If one of the paths is suddenly blocked, the agent would have to completely re-learn its policy.
It would be more efficient if the agent had learned all possibles paths, even if some of them are less optimal.
\pi(s, a) = \frac{\exp Q(s, a) / \tau}{ \sum_b \exp Q(s, b) / \tau}
Continuous Gaussian policies are still unimodal policies: they mostly sample actions around the mean \mu_\theta(s) and the variance \sigma_\theta(s) decreases to 0 with learning.
If we want a multimodal policy that learns different solutions, we need to learn a Softmax distribution (Gibbs / Boltzmann) over the continuous action space.
A solution to force the policy to be multimodal is to force it to be as stochastic as possible by maximizing its entropy.
Instead of searching for the policy that “only” maximizes the returns:
\pi^* = \text{arg} \max_\pi \, \mathbb{E}_{\pi} [ \sum_t \gamma^t \, r(s_t, a_t, s_{t+1}) ]
we search for the policy that maximizes the returns while being as stochastic as possible:
\pi^* = \text{arg} \max_\pi \, \mathbb{E}_{\pi} [ \sum_t \gamma^t \, r(s_t, a_t, s_{t+1}) + \alpha \, H(\pi(s_t))]
This new objective function defines the maximum entropy RL framework.
The entropy of the policy regularizes the objective function: the policy should still maximize the returns, but stay as stochastic as possible depending on the parameter \alpha.
Entropy regularization can always be added to PG methods such as A3C.
It is always possible to fall back to hard RL by setting \alpha to 0.
Haarnoja et al. (2017) Reinforcement Learning with Deep Energy-Based Policies. arXiv:1702.08165
H(\pi_\theta(s_t)) = \mathbb{E}_{a \sim \pi_\theta(s_t)} [- \log \pi_\theta(s_t, a)]
H(\pi_\theta(s_t)) = - \sum_a \pi_\theta(s_t, a) \, \log \pi_\theta(s_t, a)
H(\pi_\theta(s_t)) = - \int_a \pi_\theta(s_t, a) \, \log \pi_\theta(s_t, a) \, da
\mathcal{J}(\theta) = \sum_t \gamma^t \, \mathbb{E}_{\pi} [ r(s_t, a_t, s_{t+1}) + \alpha \, H(\pi(s_t))]
The agent can decide how the trade-off is solved via regularization:
If a single action leads to high rewards, the policy may become deterministic.

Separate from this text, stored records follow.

/-- R268: poison the lines [lo, hi). -/
def poisonLines (lo hi : Nat) (c : Chip) : Chip :=
  hbmMaps { c with hbm := { c.hbm with poison := cutRange lo hi c.hbm.poison ++ (if lo < hi then [(lo, hi)] else []) } }
/-- R268: the first write of a line clears its bit. -/
def unpoison (lo hi : Nat) (c : Chip) : Chip :=
  hbmMaps { c with hbm := { c.hbm with poison := cutRange lo hi c.hbm.poison } }

/-- The plan lines of an HBM region. -/
def regionLines (r : Region) : Nat × Nat := (r.base / 64, cdiv (r.base + r.length) 64)

/-- R268: a read of a line that is poisoned in the map or revoked. -/
def lineMasked (c : Chip) (k : Nat) : Bool :=
  match keyPlanLine c k with
  | none => false
  | some n => inRanges c.hbm.poison n || c.hbm.revoked.any (fun r => decide (r.lo ≤ n) && decide (n < r.hi))

/-- Spares of a row's bank (R258: rows 16,368-16,383). -/
def bankSpares (row : Nat) : List Nat := (List.range 16).map (fun i => row / 16384 * 16384 + 16368 + i)
def spareUsed (c : Chip) (s : Nat) : Bool := c.hbm.spares.any (fun p => p.2 == s) || c.hbm.copied.any (fun p => p.2 == s)
/-- R270: the lowest free spare row of a row's bank. -/
def freeSpare (c : Chip) (row : Nat) : Option Nat := (bankSpares row).find? (fun s => !spareUsed c s)

/-- 2B30 and fault class 0x0B from the maps (R270, R271, R447). -/
def hbmRowsShow (c : Chip) : Chip :=
  let rows := c.hbm.spares.map (·.1)
  let banks := ((rows ++ c.hbm.suspects).map (· / 16384)).dedup
  let full := (banks.filter fun b => (freeSpare c (b * 16384)).isNone).length
  let wait := (c.hbm.suspects.filter fun r => (freeSpare c r).isNone).length
  let c := objSet 0x2B30 0x01 0 c.hbm.spares.length (objSet 0x2B30 0x02 0 full (objSet 0x2B30 0x05 0 wait c))
  let c := objSet 0x2B30 0x03 0 c.hbm.repaired.length (objSet 0x2B30 0x06 0 c.hbm.unrepairable.length c)
  setClass 0x0B (decide (0 < full) || decide (0 < c.hbm.unrepairable.length)) c

/-- R270: a row becomes suspect. -/
def suspectRow (row : Nat) (c : Chip) : Chip :=
  if c.hbm.suspects.contains row || c.hbm.copied.any (fun p => p.1 == row) then c
  else hbmRowsShow { c with hbm := { c.hbm with suspects := c.hbm.suspects ++ [row] } }

/-- 2B20.05: the place of an uncorrectable line. -/
def hbmPlace (k : Nat) : Nat :=
  let r := keyRow k
  rowPc r * 2 ^ 27 + rowSid r * 2 ^ 25 + rowBank r * 2 ^ 21 + rowNo r * 2 ^ 7 + k % 16 * 2 ^ 3

/-- R266, R267: read a line with the symbol errors that strike it; what the controller counts. -/
def readLine (k : Nat) (errs : List (Nat × Byte)) (c : Chip) : LineClass × Line × Chip :=
  if lineMasked c k then (.poisoned, poisonLine, objBump 0x2B20 0x03 0 1 c)
  else
    let c := if errs.isEmpty then c else hbmPut k (strikeLine (hbmPeek c k) errs) c
    match classLine (hbmPeek c k) with
    | (.clean, l) => (.clean, l, c)
    | (.corrected, l) => (.corrected, l, objBump 0x2B20 0x01 0 1 c)
    | (.poisoned, l) => (.poisoned, l, objBump 0x2B20 0x03 0 1 c)
    | (.uncorrectable, l) =>
      let c := objSet 0x2B20 0x05 0 (hbmPlace k) (objSet 0x2B20 0x06 0 c.tk.tick (objBump 0x2B20 0x02 0 1 c))
      (.uncorrectable, l, suspectRow (keyRow k) c)

/-- R267: a corrected line joins its pseudo-channel's write-back queue of 256 entries, or is dropped and counted. -/
def queueLine (k : Nat) (c : Chip) : Chip :=
  let q := cellsGet [] c.hbm.wbQueue (keyPc k)
  if q.length < 256 then { c with hbm := { c.hbm with wbQueue := cellsSet [] c.hbm.wbQueue (keyPc k) (q ++ [k]) } }
  else objBump 0x2B20 0x04 0 1 c

/-- A data read: class, line, and the write-back queueing of R267. -/
def dataRead (k : Nat) (errs : List (Nat × Byte)) (c : Chip) : LineClass × Line × Chip :=
  let r := readLine k errs c
  (r.1, r.2.1, if r.1 = .corrected then queueLine k r.2.2 else r.2.2)

/-- Write a line of plan space: its poison bit clears (R268). -/
def writeLine (k : Nat) (l : Line) (c : Chip) : Chip :=
  let c := hbmPut k l c
  match keyPlanLine c k with
  | none => c
  | some n => if inRanges c.hbm.poison n then unpoison n (n + 1) c else c

/-- Write bytes of data into consecutive plan lines from line n on; a short last line is filled with zeros. -/
def writePlanData : Nat → Nat → List Byte → Chip → Chip
  | 0, _, _, c => c
  | fuel + 1, n, d, c =>
    if d.isEmpty then c
    else
      let c := match planLineKey (vpcMask c) (64 * n) with | none => c | some k => writeLine k (lineBytes (bytesAt d 0 64)) c
      writePlanData fuel (n + 1) (d.drop 64) c

/-- Zero the plan lines [lo, hi): stored lines only, the rest are zero lines already (R338). -/
def zeroLines (lo hi : Nat) (c : Chip) : Chip :=
  let hit (k : Nat) : Bool := match keyPlanLine c k with | some n => decide (lo ≤ n) && decide (n < hi) | none => false
  let served (k : Nat) : Nat := rowServed c (keyRow k) * 16 + k % 16
  { c with hbm := { c.hbm with lines := cellsClear (fun k => hit (served k)) c.hbm.lines } }

/-! Staging (R258, R259, R274-R276). -/

/-- Lines of the staging area: rows 12,288 to 14,063 of SID 2 in every pseudo-channel. -/
def stagingLines : Nat := 1776 * 32 * 16 * 16
/-- R259: line n of the staging area: the rule of plan space with all 32 pseudo-channels, rows counted from 12,288 of SID 2. -/
def stagedKey (n : Nat) : Nat := lineKey (n / 256 % 32) 2 (n / 16 % 16) (12288 + n / 8192) (n % 16)
/-- The line of the staging area that a line of the stack is. -/
def keyStaged (k : Nat) : Option Nat :=
  let row := keyRow k
  if rowSid row = 2 && decide (12288 ≤ rowNo row) && decide (rowNo row < 14064) then
    some ((((rowNo row - 12288) * 32 + rowPc row) * 16 + rowBank row) * 16 + k % 16)
  else none
/-- The length of unit u. -/
def unitLen (h : Handle) (u : Nat) : Nat := min 1024 (h.size - 1024 * u)
/-- Line i of a handle's area. -/
def areaLine : List (Nat × Nat) → Nat → Nat
  | [], _ => 0
  | r :: rest, i => if i < r.2 then r.1 + i else areaLine rest (i - r.2)
/-- The lines of unit u of a handle. -/
def unitLines (h : Handle) (u : Nat) : List Nat := (List.range (cdiv (unitLen h u) 64)).map (fun i => areaLine h.area (16 * u + i))
/-- A unit put into staging. -/
def stageUnit (h : Handle) (u : Nat) (d : List Byte) (c : Chip) : Chip :=
  ((unitLines h u).zipIdx).foldl (fun c l => hbmPut (stagedKey l.1) (lineBytes (bytesAt d (64 * l.2) 64)) c) c
/-- The bytes of a staged line as the line code delivers them; of a line beyond the code they are open (log entry 109). -/
def stagedBytes (c : Chip) (n : Nat) : List Byte :=
  let k := stagedKey n
  match classLine (hbmPeek c k) with
  | (.clean, l) | (.corrected, l) => let w := lineWords l; bytesLE 32 w.1.toNat ++ bytesLE 32 w.2.toNat
  | _ => bytesLE 64 (Config.stagedLine k (hbmPeek c k).toNat).toNat
/-- A unit: from the intake buffer while it waits there, else from staging. -/
def unitBytes (c : Chip) (n : Nat) (h : Handle) (u : Nat) : List Byte :=
  match c.intake.buffer.find? (fun x => x.1 == n && x.2.1 == u) with
  | some x => x.2.2
  | none => ((unitLines h u).flatMap (stagedBytes c)).take (unitLen h u)
/-- The image of handle number n. -/
def imageOf (c : Chip) (n : Nat) (h : Handle) : List Byte := (List.range (unitCount h)).flatMap (unitBytes c n h)
/-- What reading a staged image does to the controller: corrected lines are counted and queued, uncorrectable ones counted and placed
(R267). -/
def readImage (h : Handle) (c : Chip) : Chip :=
  (List.range (unitCount h)).foldl (fun c u => (unitLines h u).foldl (fun c n => (dataRead (stagedKey n) [] c).2.2) c) c
/-- Zero staging lines [lo, hi). -/
def zeroStaged (lo hi : Nat) (c : Chip) : Chip :=
  let hit (k : Nat) : Bool := match keyStaged k with | some n => decide (lo ≤ n) && decide (n < hi) | none => false
  let served (k : Nat) : Nat := rowServed c (keyRow k) * 16 + k % 16
  { c with hbm := { c.hbm with lines := cellsClear (fun k => hit (served k)) c.hbm.lines } }
/-- Bytes of a plan's regions and of the resident copies of its tiles. -/
def planBytes (p : Plan) : Nat :=
  ((planRegions p).map (fun r => if r.hbm then r.length else 32 * r.length)).sum + 589824 * (planPrograms p).length
/-- The plan whose regions wait to be zeroed: one unloaded, or one that a LOAD replaces (R338). -/
def zeroPlan (c : Chip) : Option Plan :=
  c.plan.scrub.orElse (fun _ => if c.plan.loading.any (·.scrubbing) then c.plan.loaded else none)
/-- 2700.09: the bytes not yet zeroed (R338, Table 10-8): of an old plan, of staging given back, of tiles in retired columns. -/
def showZero (c : Chip) : Chip :=
  objSet 0x2700 0x09 0 (((zeroPlan c).map planBytes).getD 0 + 64 * rangeSize c.intake.unzeroed + 589824 * c.grid.stale) c
/-- Table 10-8: the staging lines given back are zeroed; 2700.09 no longer counts them. -/
def zeroFreed (c : Chip) : Chip :=
  let c := c.intake.unzeroed.foldl (fun c r => zeroStaged r.1 r.2 c) c
  showZero { c with intake := { c.intake with unzeroed := [] } }

/-! The plan's command stream. -/

/-- Entries of a pseudo-channel's stream with the overlay of their section (R168). -/
def hbmEntries (p : Plan) (pc : Nat) : List (Nat × HbmCmd) :=
  ((secsOf p 0x0008).filter (fun s => s.item == pc)).flatMap
    (fun s => (entriesOf 8 (s.data.length / 8) (s.data.drop 16)).map (fun e => (s.overlay, hbmCmdOf e)))

/-- Whether an entry runs in the present work window (R125, R159, R168, R357): its overlay and that of its function active, the
function neither aborted nor of a shed tenant; in a repair pause and in Survival only refresh and scrub run (R366). -/
def entryRuns (c : Chip) (p : Plan) (ovl : Nat) (e : HbmCmd) : Bool :=
  bitOf c.plan.active ovl && (match planFn p e.fn with | some f => bitOf c.plan.active f.overlay | none => true) && !fnStopped c p e.fn
    && ((c.tk.mode = .running && !workPaused c) || e.cmd == 8 || e.cmd == 9)
/-- The place of entry j in the order in which a pseudo-channel's entries issue. -/
def entryPlace (j : Nat) (e : HbmCmd) : Nat := e.fc * 2 ^ 32 + j + 1
/-- R143, R168: the entry that a pseudo-channel issues next: the first in the order of FC that runs and has not issued. -/
def nextEntry (pc : Nat) (c : Chip) : Option (Nat × HbmCmd) :=
  match c.plan.loaded, c.plan.armed with
  | some p, some _ =>
    let last := cellsGet 0 c.hbm.issued pc
    let due := ((hbmEntries p pc).zipIdx).filterMap (fun x => if entryRuns c p x.1.1 x.1.2 && decide (last < entryPlace x.2 x.1.2) then some (x.2, x.1.2) else none)
    due.foldl (fun m x => match m with | some y => if entryPlace x.1 x.2 < entryPlace y.1 y.2 then some x else m | none => some x) none
  | _, _ => none
/-- Entry j of a pseudo-channel, of a given command, if it is the one that issues now. -/
def hbmEntry (pc j cmd : Nat) (c : Chip) : Option HbmCmd :=
  match nextEntry pc c with
  | some (j', e) => if c.tk.phase = .work && j' = j && e.cmd = cmd then some e else none
  | none => none
/-- The entry has issued. -/
def markEntry (pc j : Nat) (e : HbmCmd) (c : Chip) : Chip :=
  { c with hbm := { c.hbm with issued := cellsSet 0 c.hbm.issued pc (entryPlace j e) } }

/-- The bank state key. -/
def bankKey (pc bank : Nat) : Nat := pc * 48 + bank

/-- R273: the row an ACT opens after the translated windows. -/
def translatedRow (c : Chip) (row : Nat) : Nat :=
  match keyPlanAddr (vpcMask c) (row * 16) with
  | none => row
  | some a =>
    match c.hbm.binds.find? (fun b => decide (b.window ≤ a) && decide (a < b.window + b.bytes)) with
    | none => row
    | some b =>
      match planLineKey (vpcMask c) (b.slot + (a - b.window)) with
      | some k => keyRow k
      | none => row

If several actions lead to equivalent rewards, the policy must stay stochastic.
\pi_\theta(s, a) = \dfrac{\exp \dfrac{Q^\text{soft}_\theta (s, a)}{\alpha}}{\sum_b \exp \dfrac{Q^\text{soft}_\theta (s, b)}{\alpha}} \propto \exp \dfrac{Q^\text{soft}_\theta (s, a)}{\alpha}
Soft Q-learning belongs to energy-based models, as -\dfrac{Q^\text{soft}_\theta (s, a)}{\alpha} represents the energy of the Boltzmann distribution (see restricted Boltzmann machines).
The partition function \sum_b \exp \dfrac{Q^\text{soft}_\theta (s, b)}{\alpha} is untractable for continuous action spaces, as one would need to integrate over the whole action space, but it will disappear from the equations anyway.
Haarnoja et al. (2017) Reinforcement Learning with Deep Energy-Based Policies. arXiv:1702.08165
\mathcal{J}(\theta) = \sum_t \gamma^t \, \mathbb{E}_{\pi} [ r(s_t, a_t, s_{t+1}) + \alpha \, H(\pi(s_t))]
Q^\text{soft}_\theta(s_t, a_t) = \mathbb{E}_{s_{t+1} \in \rho_\theta} [r(s_t, a_t, s_{t+1}) + \gamma \, V^\text{soft}_\theta(s_{t+1})]
V^\text{soft}_\theta(s_t) = \mathbb{E}_{a_{t} \in \pi} [Q^\text{soft}_\theta(s_{t}, a_{t})] + H(\pi_\theta(s_t)) = \mathbb{E}_{a_{t} \in \pi} [Q^\text{soft}_\theta(s_{t}, a_{t}) - \log \, \pi_\theta(s_t, a_t)]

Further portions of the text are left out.